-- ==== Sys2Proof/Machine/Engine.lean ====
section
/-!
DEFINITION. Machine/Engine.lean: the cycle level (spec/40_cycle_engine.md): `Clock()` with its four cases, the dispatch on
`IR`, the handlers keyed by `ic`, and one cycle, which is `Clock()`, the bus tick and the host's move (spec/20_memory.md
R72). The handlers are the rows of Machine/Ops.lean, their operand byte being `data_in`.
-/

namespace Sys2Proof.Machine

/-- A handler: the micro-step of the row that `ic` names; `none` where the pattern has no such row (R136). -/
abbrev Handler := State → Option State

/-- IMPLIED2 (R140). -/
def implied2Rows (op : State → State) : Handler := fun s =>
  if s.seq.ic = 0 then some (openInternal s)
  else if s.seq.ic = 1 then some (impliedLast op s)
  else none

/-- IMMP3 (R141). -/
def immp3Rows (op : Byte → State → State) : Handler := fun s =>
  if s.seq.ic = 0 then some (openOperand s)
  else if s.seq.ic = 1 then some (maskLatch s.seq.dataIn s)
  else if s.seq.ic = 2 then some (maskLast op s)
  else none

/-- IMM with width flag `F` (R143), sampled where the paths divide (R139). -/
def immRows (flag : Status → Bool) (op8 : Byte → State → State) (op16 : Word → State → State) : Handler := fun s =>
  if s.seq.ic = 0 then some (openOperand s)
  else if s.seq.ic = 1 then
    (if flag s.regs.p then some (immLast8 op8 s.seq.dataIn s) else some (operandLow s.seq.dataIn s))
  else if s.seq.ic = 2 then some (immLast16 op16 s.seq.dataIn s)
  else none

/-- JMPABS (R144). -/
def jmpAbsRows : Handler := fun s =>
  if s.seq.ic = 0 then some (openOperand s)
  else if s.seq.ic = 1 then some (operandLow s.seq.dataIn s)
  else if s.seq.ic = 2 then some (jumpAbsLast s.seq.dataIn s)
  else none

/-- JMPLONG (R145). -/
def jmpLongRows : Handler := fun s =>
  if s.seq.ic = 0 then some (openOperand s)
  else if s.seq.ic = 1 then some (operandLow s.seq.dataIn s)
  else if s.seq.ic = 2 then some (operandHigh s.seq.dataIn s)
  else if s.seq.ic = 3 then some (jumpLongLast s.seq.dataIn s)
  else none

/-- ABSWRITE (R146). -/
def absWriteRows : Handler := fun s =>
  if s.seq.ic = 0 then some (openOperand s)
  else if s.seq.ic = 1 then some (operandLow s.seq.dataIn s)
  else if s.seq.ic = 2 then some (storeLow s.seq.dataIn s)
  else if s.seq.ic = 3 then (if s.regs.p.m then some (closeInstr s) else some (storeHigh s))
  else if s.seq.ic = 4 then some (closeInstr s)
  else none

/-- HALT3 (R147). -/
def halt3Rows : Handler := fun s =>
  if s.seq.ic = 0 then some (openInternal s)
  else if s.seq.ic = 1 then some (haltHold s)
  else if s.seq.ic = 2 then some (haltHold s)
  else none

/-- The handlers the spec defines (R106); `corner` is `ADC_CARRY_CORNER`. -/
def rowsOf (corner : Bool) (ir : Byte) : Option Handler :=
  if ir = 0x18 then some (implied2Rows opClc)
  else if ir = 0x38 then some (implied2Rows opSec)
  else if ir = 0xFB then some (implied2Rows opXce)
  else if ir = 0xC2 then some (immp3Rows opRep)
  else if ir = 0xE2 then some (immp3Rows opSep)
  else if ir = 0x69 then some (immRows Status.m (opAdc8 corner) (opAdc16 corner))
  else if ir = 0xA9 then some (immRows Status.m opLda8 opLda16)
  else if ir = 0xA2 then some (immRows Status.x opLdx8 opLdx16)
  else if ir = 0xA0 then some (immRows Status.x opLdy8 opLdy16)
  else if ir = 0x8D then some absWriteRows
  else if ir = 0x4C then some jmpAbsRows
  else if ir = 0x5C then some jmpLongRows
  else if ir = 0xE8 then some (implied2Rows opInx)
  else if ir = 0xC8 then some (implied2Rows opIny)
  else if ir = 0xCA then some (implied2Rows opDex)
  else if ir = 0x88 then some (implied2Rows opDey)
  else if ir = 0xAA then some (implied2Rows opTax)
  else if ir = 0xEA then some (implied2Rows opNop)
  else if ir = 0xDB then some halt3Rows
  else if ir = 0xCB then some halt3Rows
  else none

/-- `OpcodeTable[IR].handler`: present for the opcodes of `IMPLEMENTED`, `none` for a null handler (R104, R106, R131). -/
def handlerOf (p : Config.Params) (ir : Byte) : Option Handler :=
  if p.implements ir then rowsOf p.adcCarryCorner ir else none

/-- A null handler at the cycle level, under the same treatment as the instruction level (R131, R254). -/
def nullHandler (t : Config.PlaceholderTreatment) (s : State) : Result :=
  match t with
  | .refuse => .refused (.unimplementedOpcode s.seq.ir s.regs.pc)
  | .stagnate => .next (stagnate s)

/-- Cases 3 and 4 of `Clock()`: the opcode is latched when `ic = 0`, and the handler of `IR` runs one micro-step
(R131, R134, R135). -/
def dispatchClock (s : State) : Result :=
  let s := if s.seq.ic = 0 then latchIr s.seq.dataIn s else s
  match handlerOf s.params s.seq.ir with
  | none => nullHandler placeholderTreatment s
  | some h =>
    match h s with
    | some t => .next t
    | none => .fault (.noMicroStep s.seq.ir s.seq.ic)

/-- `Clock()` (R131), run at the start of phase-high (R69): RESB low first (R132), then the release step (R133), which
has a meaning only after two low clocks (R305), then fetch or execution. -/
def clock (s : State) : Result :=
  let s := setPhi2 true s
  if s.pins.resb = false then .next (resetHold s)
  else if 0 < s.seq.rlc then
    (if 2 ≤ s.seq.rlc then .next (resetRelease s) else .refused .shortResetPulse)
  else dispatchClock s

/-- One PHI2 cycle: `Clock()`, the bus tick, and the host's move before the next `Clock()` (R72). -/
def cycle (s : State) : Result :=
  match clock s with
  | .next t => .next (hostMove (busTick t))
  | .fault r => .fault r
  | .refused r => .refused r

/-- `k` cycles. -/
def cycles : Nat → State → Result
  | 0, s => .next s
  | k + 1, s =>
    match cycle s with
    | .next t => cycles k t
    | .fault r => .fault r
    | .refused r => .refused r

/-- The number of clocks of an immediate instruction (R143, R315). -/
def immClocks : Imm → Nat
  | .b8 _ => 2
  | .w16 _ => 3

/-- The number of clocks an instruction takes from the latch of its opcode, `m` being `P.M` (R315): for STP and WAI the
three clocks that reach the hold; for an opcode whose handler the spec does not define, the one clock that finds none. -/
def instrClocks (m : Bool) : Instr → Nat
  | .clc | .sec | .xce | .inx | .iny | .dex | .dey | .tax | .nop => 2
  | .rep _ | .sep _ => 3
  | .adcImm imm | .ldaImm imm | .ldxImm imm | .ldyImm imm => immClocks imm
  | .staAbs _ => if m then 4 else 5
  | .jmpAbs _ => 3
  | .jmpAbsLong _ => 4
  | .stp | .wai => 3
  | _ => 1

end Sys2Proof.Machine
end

#### [WHAT YOU SHOULD DO]
Print exactly the lines above, between the one holding "and WAI the" and the one holding "def instrClocks (m : Bool) : Instr → Nat", inclusive, and nothing besides.

#### [YOUR RESPONSE]
/-- The number of clocks an instruction takes from the latch of its opcode, `m` being `P.M` (R315): for STP and WAI the
three clocks that reach the hold; for an opcode whose handler the spec does not define, the one clock that finds none. -/
def instrClocks (m : Bool) : Instr → Nat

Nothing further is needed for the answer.